To find n we will make an observation which will allow us to calculate v_5(5^k!).
Between 1 and 5^k, there are 5^k/5 multiples of 5, each of which contribute at least 1 to the sum sum_(i=1)^(5^k)v_5(i). There are also 5^k/25 multiples of 25, each of which contribute an additional 1 to the sum after the initial count. We can proceed in this manner until we reach a single multiple of 5^k (which is 5^k itself), which has contributed k times to the sum. Calculating the sum in this manner, we have
v_5(5^k!) = sum_(i=1)^(5^k)v_5(i)=sum_(i=1)^(k)5^k/5^i=sum_(i=1)^k5^(k-i)=sum_(i=0)^(k-1)5^i=(5^k-1)/(5-1)

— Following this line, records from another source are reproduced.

-- ==== Sys2Proof/Laws/PerInstr.lean ====
section
/-! SUPPORT. The family Encoded: a well-formed instruction is what the decoder reads from its own fields. -/
namespace Sys2Proof.Laws.Encoded

/-- The fields that encode a well-formed instruction decode to it; an event has no fields. -/
def Statement (i : Instr) : Prop := ∀ f, encodeFields i = some f → i.wf = true → decodeFields f = .ok i
/-- An event has no encoding. -/
theorem none {i : Instr} (h : encodeFields i = .none) : Statement i := by
  intro f hf; rw [h] at hf; cases hf
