-- ==== Sys2Proof/Tests/Slice0.lean ====
section
/-! SUPPORT. Tests: the decoding of words written out from the tables of the manual, ill-formed instructions, states that meet the
hypotheses of the obligations, and single steps on small states. -/
open Sys2Proof Sys2Proof.Machine
namespace Sys2Proof.Tests
noncomputable section
set_option Elab.async false
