-- ==== Sys2Proof/Word.lean ====
section
/-! DEFINITION. Word.lean: the register word and the byte (R8, R9). -/

namespace Sys2Proof

/-- R8: "All register widths are 32 bits. The clock input is 32 bits." -/
abbrev Word := BitVec 32

/-- R8: "Data bytes are 8 bits." -/
abbrev Byte := BitVec 8

end Sys2Proof
end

Thus, we find that v_5(5^k!) = (5^k-1)/4
Finally, we will find n such that v_5(n!) = 2016. If we calculate v_5(5^k!) for several values of k, we find
v_5(5^1) = 1
v_5(5^2) = 6
v_5(5^3) = 31
v_5(5^4) = 156
v_5(5^5) = 781
As 2016 = 2(781)+2(156)+4(31)+3(6), n needs two "blocks" of 5^5, two of 5^4, four of 5^3, and three of 5^2. Thus, we get
n = 2(5^5)+2(5^4)+4(5^3)+3(5^2) = 8075
A computer can quickly verify that sum_(i=1)^(8075)v_5(i)=2016. Thus 10^2016 | 8075!, and as 5|8075! with multiplicity 2016 and 5|8075, it is clear that no lesser value will suffice.